*REQUIREMENT*
The entries that follow include a run beginning at the line with "have hall := List.all_eq_true.mp" and ending at the line with "r) = z at hk ho hown heff"; restate that run word for word and leave the rest out.

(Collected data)
───

/-- Settles O37: the settings by the opcode's effect, a start and a stop pipe by pipe. -/
theorem pipesAreConfiguredStartedAndStopped : Obligations.PipesAreConfiguredStartedAndStopped := by
  unfold Obligations.PipesAreConfiguredStartedAndStopped
  refine ⟨?_, ?_, ?_, ?_, ?_, ?_, ?_⟩
  · intro s r h hc
    exact gives_of_op rfl h (if_neg hc) .of_parts fun t F A => ⟨F.pipes, A⟩
  · intro s r h hc
    refine gives_of_op rfl h (if_pos hc) .of_parts fun t F A => ⟨?_, ?_, fun k hk => ?_, A⟩
    · rw [pipe_of_pipes F.pipes, pipe_setPipe_self]; rfl
    · rw [pipe_of_pipes F.pipes, pipe_setPipe_self]; rfl
    · rw [pipe_of_pipes F.pipes, pipe_setPipe_ne _ _ hk]; rfl
  · intro s r h hs
    have hn := rangeOf_nodup (r.u16 0) (r.u16 2)
    obtain ⟨hplaced, hpo, -⟩ := placeStreams (rangeOf (r.u16 0) (r.u16 2)) (s.judged opPipeStart r) hn
    have heff : opPipeStart.effect r (s.judged opPipeStart r) = schedule 0x0502 6 (.pipeStart (r.u16 0) (r.u16 2)) r
        (forEach (rangeOf (r.u16 0) (r.u16 2)) (armPipe r.at_)
          (forEach (rangeOf (r.u16 0) (r.u16 2)) placeStream (s.judged opPipeStart r))) := if_pos hs
    rw [hplaced] at heff
    generalize (forEach (rangeOf (r.u16 0) (r.u16 2)) placeStream (s.judged opPipeStart r)).strm = a at heff
    obtain ⟨harmed, hao, harm⟩ := armPipes r.at_ (rangeOf (r.u16 0) (r.u16 2)) { s.judged opPipeStart r with strm := a } hn
    rw [harmed] at heff
    have hb : ∀ k, (forEach (rangeOf (r.u16 0) (r.u16 2)) (armPipe r.at_) { s.judged opPipeStart r with strm := a }).pipe k =
      tget {} (forEach (rangeOf (r.u16 0) (r.u16 2)) (armPipe r.at_) { s.judged opPipeStart r with strm := a }).pipes k := fun _ => rfl
    generalize (forEach (rangeOf (r.u16 0) (r.u16 2)) (armPipe r.at_) { s.judged opPipeStart r with strm := a }).pipes = b at heff hb
    refine gives_of_op rfl h heff .of_parts fun t F A => ⟨fun p hp hq => ?_, fun p hp => ?_, F.cal, A⟩
    · exact (pipe_of_pipes F.pipes p).trans ((hb p).symm.trans (harm p (mem_rangeOf.mpr ⟨hp, hq⟩)))
    · exact (pipe_of_pipes F.pipes p).trans ((hb p).symm.trans (hao p (not_mem_rangeOf hp)).1)
  · intro s r h hs
    have hn := rangeOf_nodup (r.u16 0) (r.u16 2)
    obtain ⟨hplaced, hpo, hpages⟩ := placeStreams (rangeOf (r.u16 0) (r.u16 2)) (s.judged opPipeStart r) hn
    have hstart := startPipes (s.now + 655360000) (rangeOf (r.u16 0) (r.u16 2))
      (forEach (rangeOf (r.u16 0) (r.u16 2)) placeStream (s.judged opPipeStart r)) hn
    have heff : opPipeStart.effect r (s.judged opPipeStart r) = (forEach (rangeOf (r.u16 0) (r.u16 2))
        (fun p t => startPipe p ((forEach (rangeOf (r.u16 0) (r.u16 2)) placeStream (s.judged opPipeStart r)).now + us10) t)
          (forEach (rangeOf (r.u16 0) (r.u16 2)) placeStream (s.judged opPipeStart r)), ansDone []) :=
      if_neg (by rw [hs]; exact Bool.false_ne_true)
    have hnow : (forEach (rangeOf (r.u16 0) (r.u16 2)) placeStream (s.judged opPipeStart r)).now + us10 = s.now + 655360000 := by
      rw [hplaced]
      rfl
    rw [hnow] at heff
    generalize forEach (rangeOf (r.u16 0) (r.u16 2)) placeStream (s.judged opPipeStart r) = y at hplaced hpo hpages hstart heff
    have hbase : Keeps [.strm] (s.judged opPipeStart r) y := by rw [hplaced]; exact .of_parts
    have hpipes : ∀ k, y.pipe k = s.pipe k := pipe_of_pipes (hbase .pipes (by simp))
    obtain ⟨hk, ho, hown⟩ := hstart
    generalize forEach (rangeOf (r.u16 0) (r.u16 2)) (fun p t => startPipe p (s.now + 655360000) t) y = z at hk ho hown heff
    have hkz : Keeps [.hcp, .pipes, .strm, .ledger] (s.judged opPipeStart r) z :=
      (hbase.weaken (by simp)).trans (hk.weaken (by simp))
    refine gives_of_op rfl h heff hkz (fun t F A => ⟨fun p hp hq => ?_, fun p hp => ?_, A⟩)
      (hq := (congrArg Flt.detected (hkz .flt (by simp))).trans h.acted)
    · have hmem := mem_rangeOf.mpr ⟨hp, hq⟩
      obtain ⟨hb, hw, hst⟩ := hown p hmem
      obtain ⟨hd, hf, hpa⟩ := start_same (s := s) (T := s.now + 655360000) (p := p) (hbase .channels (by simp))
        (hbase .profiles (by simp)) (inReset_of_flt (hbase .flt (by simp)) 6 0) (hpipes p)
      have hpages := hpages p hmem
      rw [pipe_of_pipes F.pipes, stream_of_strm F.strm]
      refine ⟨?_, hst.state, hst.credits.trans hpages, hst.discOwed, hst.opened, hst.queue⟩
      split
      · next hgo =>
        obtain ⟨h1, h2, h3, h4, h5, h6, h7, h8, h9⟩ := (hb (hd.mpr hgo)).of hf hpa (by rw [hpipes])
        exact ⟨h1, h2, h3, h4, h5, h6, h7, h8, h9⟩
      · next hno =>
        rw [hw fun hgo => hno (hd.mp hgo), hpipes]
        rfl
    · have hout := not_mem_rangeOf hp
      rw [pipe_of_pipes F.pipes, stream_of_strm F.strm]
      exact (hpo p hout).trans (ho p hout)
  · intro s r h hs
    exact gives_of_op rfl h (if_pos hs) .of_parts fun t F A => ⟨F.cal, A⟩
  · intro s r h hs hN
    have hn := rangeOf_nodup (r.u16 0) (r.u16 2)
    have heff : opPipeStop.effect r (s.judged opPipeStop r) = (forEach (rangeOf (r.u16 0) (r.u16 2))
        (fun p t => stopPipe p s.now t) (s.judged opPipeStop r), ansDone []) := if_neg (by rw [hs]; exact Bool.false_ne_true)
    have hrun : ∀ p ∈ rangeOf (r.u16 0) (r.u16 2), (s.pipe p).state = .running := by
      intro p hp
      have hall := List.all_eq_true.mp (h.state (List.mem_singleton_self _)) p hp
      unfold stopsPipe at hall
      rw [hs, Bool.false_and, Bool.false_and, Bool.or_false, beq_iff_eq] at hall
      exact hall
    obtain ⟨hk, ho, hown⟩ := stopPipes s.now (rangeOf (r.u16 0) (r.u16 2)) (s.judged opPipeStop r) hn
    generalize forEach (rangeOf (r.u16 0) (r.u16 2)) (fun p t => stopPipe p s.now t) (s.judged opPipeStop r) = z at hk ho hown heff
    refine gives_of_op_calm rfl h heff (hk.noResets hN) (fun d hd => (hk.calm d hd).resolve_left fun hd' => ?_)
      (hk.keeps.weaken (by simp)) fun t F A => ⟨fun p hp hq => ?_, fun p hp => ?_, A⟩
    · rw [show (s.judged opPipeStop r).flt.detected = [] from h.acted] at hd'
      cases hd'
    · have hmem := mem_rangeOf.mpr ⟨hp, hq⟩
      obtain ⟨h1, h2, h3, h4⟩ := hown p hmem (hrun p hmem)
      rw [pipe_of_pipes F.pipes, stream_of_strm F.strm]
      exact ⟨h1, h2, h3, h4⟩
    · rw [pipe_of_pipes F.pipes, stream_of_strm F.strm]
      exact ho p (not_mem_rangeOf hp)
  · intro s r h
    have hpay : pipeStatusPayload (s.judged opPipeStatus r) (r.u16 0) = pipeStatusPayload s (r.u16 0) := by
      rw [pipeStatusPayload_eq, pipeStatusPayload_eq, varnished_same (t := s.judged opPipeStatus r) (s := s) rfl rfl rfl]
      rfl
    have heff : opPipeStatus.effect r (s.judged opPipeStatus r) = ((s.judged opPipeStatus r).setPipe (r.u16 0)
        (if bit (r.u8 2) 0 then { s.pipe (r.u16 0) with rangeTold := false, delayRange := false, satCount := 0, satMask := 0 }
          else { s.pipe (r.u16 0) with rangeTold := false }), ansDone (pipeStatusPayload (s.judged opPipeStatus r) (r.u16 0))) := rfl
    rw [hpay, pipeStatusPayload_eq] at heff
    exact gives_of_op rfl h heff ((setPipe_keeps _ _ _).weaken (by simp)) fun t F A => ⟨F.pipes, A⟩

───

*WRITTEN ANSWER*
      have hall := List.all_eq_true.mp (h.state (List.mem_singleton_self _)) p hp
      unfold stopsPipe at hall
      rw [hs, Bool.false_and, Bool.false_and, Bool.or_false, beq_iff_eq] at hall
      exact hall
    obtain ⟨hk, ho, hown⟩ := stopPipes s.now (rangeOf (r.u16 0) (r.u16 2)) (s.judged opPipeStop r) hn
    generalize forEach (rangeOf (r.u16 0) (r.u16 2)) (fun p t => stopPipe p s.now t) (s.judged opPipeStop r) = z at hk ho hown heff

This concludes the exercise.